You are on page 1of 2

Geschiedenis van de wijn.

Het maken van wijn of beter gezegd wijnbouw is waarschijnlijk ontstaan in de tijd van Het
nabije oosten, specifieker Mesopotamië of de Kaukasus. In de Kaukasus werd het oudste
wijnland ter wereld teruggevonden. we spreken over een wijngaard van meer dan 7000 jaar
geleden.
De ganse geschiedenis van de wijn is begonnen toen men vruchten van een wilde plant trok
perste en liet vergisten. Door die wilde plant te verplanten verspreide de wijnbouw zich al
spoedig tot in Klein Azië en Griekenland en door de Grieken verspreide de wijnbouw zich
langs de kusten van de Zwarte en de Middellandse zee.

Wijn werd naderhand ook gebruikt in Christelijke omgevingen, vb in de Bijbel. Het werd bijna
altijd in de positieve zin gebruikt enkel bij de dronkenschap van Noah werd het wijngebruik
geschaad.
Wijn had ook te maken met het eerste wonder van Jezus, hij veranderde water in wijn.
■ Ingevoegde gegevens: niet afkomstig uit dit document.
-- ==== Sys2Proof/Machine/Dispatch.lean ====
section
/-! DEFINITION. One arm for each command: which meaning it has. -/

namespace Sys2Proof.Machine

/-- The effect of a command (rule R72 names each one's rule). -/
def exec (i : Instr) (s : State) : Host.Outcome State Fault Refusal :=
  match i with
  | .nop => Sys2Proof.Machine.execNop s
  | .init => Sys2Proof.Machine.execInit s
  | .ldtype t => Sys2Proof.Machine.execLdtype t s
  | .ldtypet t => Sys2Proof.Machine.execLdtypet t s
  | .data1 v => Sys2Proof.Machine.execData1 v s
  | .data2 v => Sys2Proof.Machine.execData2 v s
  | .data3 v => Sys2Proof.Machine.execData3 v s
  | .data4 v => Sys2Proof.Machine.execData4 v s
  | .final => Sys2Proof.Machine.execFinal s
  | .check c => Sys2Proof.Machine.execCheck c s
  | .rd r => Sys2Proof.Machine.execRd r s

end Sys2Proof.Machine
end

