-- ==== Sys2Proof/Certificates/Slice0/Obligations.lean ====
section
/-! DEFINITION. The statements for the provers, from the numbered rules of `spec/`. -/

open Sys2Proof Sys2Proof.Machine

/-! ### Reset and initialisation -/

/-- Rule R231: the reset value of every element, of the derived words, and of ID.
The response port and the pending inputs are the model's own fields and are left out (log 1, log 3). -/
def Obligations.ResetLeavesStatedValues : Prop :=
  State.reset.crc = 0xFFFFFFFF#32 ∧ State.reset.result = 0x00000000#32 ∧ State.reset.typeCode = 0x00000000#32 ∧
    State.reset.phase = .idle ∧ State.reset.phase.code = 0#2 ∧ State.reset.len = 0x00000000#32 ∧
    State.reset.matchFlag = false ∧ State.reset.err = 0#4 ∧ ErrCode.none.code = 0#4 ∧
    State.reset.status = 0x00000000#32 ∧ State.reset.flags = 0x00000017#32 ∧
    State.reset.readReg 6#3 = 0x50435243#32

/-- Rules R230, R231, R233: from any state at all, the state before the first reset among them, a `rst` step sets every
element to its reset value and leaves no response. That the host's later inputs stay is the model's choice (log 1). -/
def Obligations.RstStepResetsAnyState : Prop :=
  ∀ (s : State) (rest : List HostInput),
    step { s with inputs := .rst :: rest } = .next { State.reset with inputs := rest } ∧
    step (State.powerOn (.rst :: rest)) = .next { State.reset with inputs := rest }

/-- Rules R230, R244, I10: whatever inputs came before, a run that ends with `rst` ends in the state after reset, so no
command whose response `rst` dropped leaves a trace. -/
def Obligations.RstDropsWhateverCameBefore : Prop :=
  ∀ (s t : State) (xs : List HostInput), runs (xs ++ [.rst]) s t → t = State.reset

/-- Rule R234: after INIT the state equals the reset state in every element except PHASE, which is TYPE. -/
def Obligations.InitLeavesResetStateButPhase : Prop :=
  ∀ s : State, ∃ t, exec .init s = .next t ∧
    sameElements t { State.reset with phase := .type } ∧ State.reset.phase = .idle

/-- Rule R135: INIT, whatever its argument, whatever ERR and PHASE are. -/
def Obligations.InitStartsComputation : Prop :=
  (∀ arg, decode (cmdWord 0x01#8 arg) = .instr .init) ∧
  ∀ s : State, exec .init s = .next
    { s with crc := 0xFFFFFFFF#32, result := 0#32, typeCode := 0#32, len := 0#32, matchFlag := false, err := 0#4,
             phase := .type, rsp := some 0x00000001#32 } ∧
    ∀ t, exec .init s = .next t → t.flags = 0x00000017#32

/-! ### The words read from the state -/

/-- Rule R30: the fields of STATUS, its reserved bits among them. -/
def Obligations.StatusLayout : Prop :=
  ∀ s : State,
    s.status.extractLsb' 0 2 = s.phase.code ∧ s.status.getLsbD 2 = s.matchFlag ∧ s.status.getLsbD 3 = false ∧
    s.status.extractLsb' 4 4 = s.err ∧ s.status.extractLsb' 8 24 = 0#24 ∧
    s.status = (s.err ++ 0#1 ++ BitVec.ofBool s.matchFlag ++ s.phase.code : BitVec 8).setWidth 32 ∧
    State.reset.status = 0x00000000#32

/-- Rules R31, R106 to R110, R112: each bit of FLAGS as a bit of TYPE, and the reserved bits. -/
def Obligations.FlagsFromTypeBits : Prop :=
  ∀ s : State,
    s.flags.getLsbD 0 = !s.typeCode.getLsbD 29 ∧ s.flags.getLsbD 1 = !s.typeCode.getLsbD 21 ∧
    s.flags.getLsbD 2 = !s.typeCode.getLsbD 13 ∧ s.flags.getLsbD 3 = s.typeCode.getLsbD 5 ∧
    s.flags.getLsbD 4 = s.flags.getLsbD 2 ∧
    s.flags.getLsbD 5 = (alpha (s.typeCode.extractLsb' 24 8) && alpha (s.typeCode.extractLsb' 16 8) &&
      alpha (s.typeCode.extractLsb' 8 8) && alpha (s.typeCode.extractLsb' 0 8)) ∧
    s.flags.extractLsb' 6 26 = 0#26

/-- Rule R11: the letters are exactly the two ASCII ranges. -/
def Obligations.AlphaIsTheLetterRanges : Prop :=
  ∀ b : Byte, alpha b = true ↔ (0x41 ≤ b.toNat ∧ b.toNat ≤ 0x5A) ∨ (0x61 ≤ b.toNat ∧ b.toNat ≤ 0x7A)

/-- Rule R111: VALID depends on TYPE[13] alone; a type that is not alphabetic can have VALID = 1. -/
def Obligations.ValidDependsOnBitThirteenAlone : Prop :=
  (∀ t u : Word, t.getLsbD 13 = u.getLsbD 13 → valid t = valid u) ∧
  (∀ t u : Word, t.getLsbD 13 ≠ u.getLsbD 13 → valid t ≠ valid u) ∧
  (∀ s : State, s.flags.getLsbD 4 = valid s.typeCode) ∧
  valid 0x00000000#32 = true ∧ allAlpha 0x00000000#32 = false ∧
  valid 0x40404040#32 = true ∧ allAlpha 0x40404040#32 = false

/-- Rule R33: `status_out` and `flags_out` show the current state, at all times. -/
def Obligations.StatusAndFlagsPorts : Prop :=
  ∀ s : State, s.statusOut.setWidth 32 = s.status ∧ s.flagsOut.setWidth 32 = s.flags

/-- Rule R37: the block has no hidden state. Two states that read the same through x[0], x[1], x[2], x[3] and x[5] agree in
every element. -/
def Obligations.ReadMapShowsAllState : Prop :=
  ∀ s t : State, s.readReg 0#3 = t.readReg 0#3 → s.readReg 1#3 = t.readReg 1#3 → s.readReg 2#3 = t.readReg 2#3 →
    s.readReg 3#3 = t.readReg 3#3 → s.readReg 5#3 = t.readReg 5#3 → sameElements s t

/-! ### Control commands -/

/-- Rule R170: NOP, whatever its argument, ERR and PHASE. -/
def Obligations.NopAnswersStatus : Prop :=
  (∀ arg, decode (cmdWord 0x00#8 arg) = .instr .nop) ∧
  ∀ s : State, exec .nop s = .next { s with rsp := some s.status }

/-- Rules R34, R171, R172: RD answers the read register of its index and changes no state, whatever ERR and PHASE are. -/
def Obligations.RdReadsTheMap : Prop :=
  (∀ arg, decode (cmdWord 0x20#8 arg) = .instr (.rd (arg.extractLsb' 0 3))) ∧
  ∀ s : State,
    exec (.rd 0#3) s = .next { s with rsp := some s.status } ∧
    exec (.rd 1#3) s = .next { s with rsp := some s.result } ∧
    exec (.rd 2#3) s = .next { s with rsp := some s.crc } ∧
    exec (.rd 3#3) s = .next { s with rsp := some s.typeCode } ∧
    exec (.rd 4#3) s = .next { s with rsp := some s.flags } ∧
    exec (.rd 5#3) s = .next { s with rsp := some s.len } ∧
    exec (.rd 6#3) s = .next { s with rsp := some 0x50435243#32 } ∧
    exec (.rd 7#3) s = .next { s with rsp := some 0x00000000#32 }

/-- Rules R76, R174: every word whose `op` is not in the opcode map. -/
def Obligations.IllegalOpcodeRaises : Prop :=
  ∀ (w : CmdWord) (op : BitVec 8) (s : State), decode w = .illegal op →
    (s.err = 0#4 → ∃ t, execDecoded (decode w) s = .next t ∧
      t = { s with err := 5#4, rsp := some t.status }) ∧
    (s.err ≠ 0#4 → execDecoded (decode w) s = .next { s with rsp := some s.status })

/-! ### Type-code loads -/

/-- Rule R100: LDTYPE loads any 4 bytes, whatever they are (rule R101). The first clause is where it completes; the others
are the phase error and the gate. -/
def Obligations.LdtypeLoadsRawType : Prop :=
  ∀ (ty : Word) (s : State),
    decode (cmdWord 0x02#8 ty) = .instr (.ldtype ty) ∧
    (s.err = 0#4 → s.phase = .type → ∃ t, exec (.ldtype ty) s = .next t ∧
      t = { s with typeCode := ty,
                   crc := crcBytes s.crc [ty.extractLsb' 24 8, ty.extractLsb' 16 8, ty.extractLsb' 8 8, ty.extractLsb' 0 8],
                   phase := .data, rsp := some t.status }) ∧
    (s.err = 0#4 → s.phase ≠ .type → ∃ t, exec (.ldtype ty) s = .next t ∧
      t = { s with err := 3#4, rsp := some t.status }) ∧
    (s.err ≠ 0#4 → exec (.ldtype ty) s = .next { s with rsp := some s.status })

/-- Rule R102: LDTYPET loads 4 ASCII letters. The second clause is where it completes. The others are the phase error, the
letter error and the gate: a rejected load changes nothing but ERR (rule R103), and the phase is checked before the letters
(rule R206). -/
def Obligations.LdtypetLoadsLetters : Prop :=
  ∀ (ty : Word) (s : State),
    decode (cmdWord 0x03#8 ty) = .instr (.ldtypet ty) ∧
    (s.err = 0#4 → s.phase = .type →
      alpha (ty.extractLsb' 24 8) = true → alpha (ty.extractLsb' 16 8) = true →
      alpha (ty.extractLsb' 8 8) = true → alpha (ty.extractLsb' 0 8) = true →
      ∃ t, exec (.ldtypet ty) s = .next t ∧ t.flags.getLsbD 5 = true ∧
        t = { s with typeCode := ty,
                     crc := crcBytes s.crc [ty.extractLsb' 24 8, ty.extractLsb' 16 8, ty.extractLsb' 8 8, ty.extractLsb' 0 8],
                     phase := .data, rsp := some t.status }) ∧
    (s.err = 0#4 → s.phase ≠ .type → ∃ t, exec (.ldtypet ty) s = .next t ∧
      t = { s with err := 3#4, rsp := some t.status }) ∧
    (s.err = 0#4 → s.phase = .type →
      alpha (ty.extractLsb' 24 8) = false ∨ alpha (ty.extractLsb' 16 8) = false ∨
        alpha (ty.extractLsb' 8 8) = false ∨ alpha (ty.extractLsb' 0 8) = false →
      ∃ t, exec (.ldtypet ty) s = .next t ∧ t = { s with err := 1#4, rsp := some t.status }) ∧
    (s.err ≠ 0#4 → exec (.ldtypet ty) s = .next { s with rsp := some s.status })

/-! ### Payload, FINAL and CHECK -/

/-- Rule R136: DATA1 absorbs `arg[7:0]` and counts one byte. The second clause is where it completes. The others
are the phase error, the length error and the gate. -/
def Obligations.DataOneAbsorbsOneByte : Prop :=
  ∀ (arg : Word) (s : State),
    decode (cmdWord 0x08#8 arg) = .instr (.data1 (arg &&& 0x000000FF#32)) ∧
    (s.err = 0#4 → s.phase = .data → s.len.toNat ≤ 0xFFFFFFFE → exec (.data1 arg) s = .next
      { s with crc := crcByte s.crc (arg.extractLsb' 0 8),
               len := s.len + 1#32, rsp := some s.status }) ∧
    (s.err = 0#4 → s.phase ≠ .data → ∃ t, exec (.data1 arg) s = .next t ∧
      t = { s with err := 3#4, rsp := some t.status }) ∧
    (s.err = 0#4 → s.phase = .data → 0xFFFFFFFE < s.len.toNat → ∃ t, exec (.data1 arg) s = .next t ∧
      t = { s with err := 4#4, rsp := some t.status }) ∧
    (s.err ≠ 0#4 → exec (.data1 arg) s = .next { s with rsp := some s.status })

/-- Rule R137: DATA2 absorbs `arg[15:8]`, then `arg[7:0]`, and counts two bytes. The second clause is
where it completes. The others are the phase error, the length error and the gate. -/
def Obligations.DataTwoAbsorbsTwoBytes : Prop :=
  ∀ (arg : Word) (s : State),
    decode (cmdWord 0x09#8 arg) = .instr (.data2 (arg &&& 0x0000FFFF#32)) ∧
    (s.err = 0#4 → s.phase = .data → s.len.toNat ≤ 0xFFFFFFFD → exec (.data2 arg) s = .next
      { s with crc := crcByte (crcByte s.crc (arg.extractLsb' 8 8)) (arg.extractLsb' 0 8),
               len := s.len + 2#32, rsp := some s.status }) ∧
    (s.err = 0#4 → s.phase ≠ .data → ∃ t, exec (.data2 arg) s = .next t ∧
      t = { s with err := 3#4, rsp := some t.status }) ∧
    (s.err = 0#4 → s.phase = .data → 0xFFFFFFFD < s.len.toNat → ∃ t, exec (.data2 arg) s = .next t ∧
      t = { s with err := 4#4, rsp := some t.status }) ∧
    (s.err ≠ 0#4 → exec (.data2 arg) s = .next { s with rsp := some s.status })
De verspreiding van de wijncultuur is de verantwoordelijkheid van de Romeinen, zij hebben


als bezetter van de wijn bijna overal waar ze passeerden wijngebieden doen ontstaan. Zij
waren de eerste die op de wijnen de naam en bijnaam van de wijnen vernoemde, vb
Falerner.

In die tijd ging het om allersoorte wijnen die op smaak gebracht werden door toevoegen van
kruiden vb honing, hars of zelf brood.

Na de nederlaag van het Romeinse rijk volgde een woelige periode voor de wijnbouw, dit
had te maken met de inval van de Hunnen en de volksverhuizing. De wijnbouw werd in die
tijd dan gered door de monniken. De wijnbouw overleefde deze periode dus door de
inspanning van de kloosters, de monniken hadden een heilige plicht om de kennis van het
wijnmaken te bewaren.Dit kwam omdat in de Christelijke eredienst men niet kan zonder
wijn. Ze hebben het bewaard tot de 18e eeuw.
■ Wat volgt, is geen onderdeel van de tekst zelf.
-- ==== Sys2Proof/Tests/Slice0.lean ====
section
/-! SUPPORT. Tests. Every expected value is from the spec: the encodings of rule R72, the worked values of `95_test_vectors.md` (named beside each test) and the examples of the rules. After them, one witness for the hypotheses of each statement of Certificates/Slice0/Obligations.lean, clause by clause. -/

namespace Sys2Proof.Tests

open Sys2Proof Sys2Proof.Machine

/-! ### WellFormed refuses an ill-formed operand of each check (rule R78: a number that fits in 8n bits) -/

theorem test_data1_operand_too_wide : (Instr.data1 0x100#32).wellFormed = false := by decide
theorem test_data2_operand_too_wide : (Instr.data2 0x10000#32).wellFormed = false := by decide
theorem test_data3_operand_too_wide : (Instr.data3 0x1000000#32).wellFormed = false := by decide

/-! ### Decoding: words written out from the opcode map (rule R72), 8 opcode bits and 32 argument bits -/

theorem test_decode_nop : decode (0b00000000#8 ++ 0xFFFFFFFF#32) = .instr .nop := by decide
theorem test_decode_init : decode (0b00000001#8 ++ 0x00000000#32) = .instr .init := by decide
theorem test_decode_ldtype : decode (0b00000010#8 ++ 0x52755374#32) = .instr (.ldtype 0x52755374#32) := by decide
theorem test_decode_ldtypet : decode (0b00000011#8 ++ 0x54455354#32) = .instr (.ldtypet 0x54455354#32) := by decide
theorem test_decode_data1 : decode (0b00001000#8 ++ 0xFFFFFF35#32) = .instr (.data1 0x35#32) := by decide
theorem test_decode_data2 : decode (0b00001001#8 ++ 0x00006521#32) = .instr (.data2 0x6521#32) := by decide
theorem test_decode_data3 : decode (0b00001010#8 ++ 0xFF353637#32) = .instr (.data3 0x353637#32) := by decide
theorem test_decode_data4 : decode (0b00001011#8 ++ 0x68656C6C#32) = .instr (.data4 0x68656C6C#32) := by decide
theorem test_decode_final : decode (0b00010000#8 ++ 0x00000001#32) = .instr .final := by decide
theorem test_decode_check : decode (0b00010001#8 ++ 0xABD1D84E#32) = .instr (.check 0xABD1D84E#32) := by decide
theorem test_decode_rd : decode (0b00100000#8 ++ 0xFFFFFFFE#32) = .instr (.rd 6#3) := by decide
theorem test_decode_illegal : decode 0x0C00000000#40 = .illegal 0x0C#8 := by decide
theorem test_decode_table_word : decodeTableWord 40 0x0252755374 = some (.ldtype 0x52755374#32) := by decide
theorem test_encode_data2 : encode (.data2 0x6521#32) = 0x0900006521#40 := by decide

/-! ### The CRC arithmetic -/

/-- V-STEP-1. -/
theorem test_crc_step_of_zero_byte : crcByte 0xFFFFFFFF#32 0x00#8 = 0x2DFD1072#32 := by decide +kernel
/-- V-STEP-7. -/
theorem test_crc_step_mixed : crcByte 0x12345678#32 0xAB#8 = 0x1FC8B738#32 := by decide +kernel
/-- V-CRC-9, "TESThello". -/
theorem test_crc_TESThello :
    crc32 [0x54#8, 0x45#8, 0x53#8, 0x54#8, 0x68#8, 0x65#8, 0x6C#8, 0x6C#8, 0x6F#8] = 0xDDDA200D#32 := by decide +kernel
/-- W6: the 46 bytes of the worked example have the source's checksum 2882656334. -/
theorem test_crc_W6 :
    crc32 ([0x52#8, 0x75#8, 0x53#8, 0x74#8] ++
      [0x54#8, 0x68#8, 0x69#8, 0x73#8, 0x20#8, 0x69#8, 0x73#8, 0x20#8, 0x77#8, 0x68#8, 0x65#8, 0x72#8, 0x65#8, 0x20#8] ++
      [0x79#8, 0x6F#8, 0x75#8, 0x72#8, 0x20#8, 0x73#8, 0x65#8, 0x63#8, 0x72#8, 0x65#8, 0x74#8, 0x20#8, 0x6D#8, 0x65#8] ++
      [0x73#8, 0x73#8, 0x61#8, 0x67#8, 0x65#8, 0x20#8, 0x77#8, 0x69#8, 0x6C#8, 0x6C#8, 0x20#8, 0x62#8, 0x65#8, 0x21#8]) =
    2882656334#32 := by decide +kernel

/-! ### The decoder (V-FLG-2, V-FLG-3, V-FLG-6, V-FLG-8, V-FLG-10, V-FLG-14) -/

theorem test_flags_RuSt : flagBits 0x52755374#32 = 0x3D#6 := by decide
theorem test_flags_Rust : flagBits 0x52757374#32 = 0x29#6 := by decide
theorem test_flags_Ru1t : flagBits 0x52753174#32 = 0x09#6 := by decide
theorem test_flags_bLOb : flagBits 0x624C4F62#32 = 0x3E#6 := by decide
theorem test_flags_at_signs : flagBits 0x40404040#32 = 0x17#6 := by decide
theorem test_flags_spaces : flagBits 0x20202020#32 = 0x08#6 := by decide

/-! ### One step of each command -/

/-- The state of a block in a phase, with a register, a length and an error code; the other elements as after reset. -/
def block (p : Phase) (crc len : Word) (err : BitVec 4) : State :=
  { State.reset with phase := p, crc := crc, len := len, err := err }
Toen Keizer Karel de Grote , een groot wijnliefhebber het in Europa voor te zeggen had,
kwam de uitbreiding van de wijnbouw goed op gang. Hij bedrukt het opbouwen van nieuw
kloosters zodat de wijnbouw goed in stand bleef en breidde zelf uit naar Duitsland en
Frankrijk, vb in de Bourgogne waar een van de beroemdste witte wijngaarden staat genaamd
Corton-Charlemagne.
Enkele jaren later droeg de opkomst van de burgerij bij tot een verdere opkomst van de
wijnbouw en van de wijnhandel. Zeker de opwarming van het klimaat in Europa had er veel
mee te maken, men bekeek het goed en door de opwarming werd in Duitsland meer dan
1500 druivenstokken geplaatst, bijna drie keer zoveel wijngaarden geplant als nu ,een record
voor die tijd.
Rond 1600 zagen Hollanders en Engelsen het gat in de markt, ze gingen zich bezighouden
met internationale wijnhandel. Ze bepaalden welk soort wijn waar moest geplaatst worden.
De tijd van marktgericht werken in de wijnhandel was begonnen.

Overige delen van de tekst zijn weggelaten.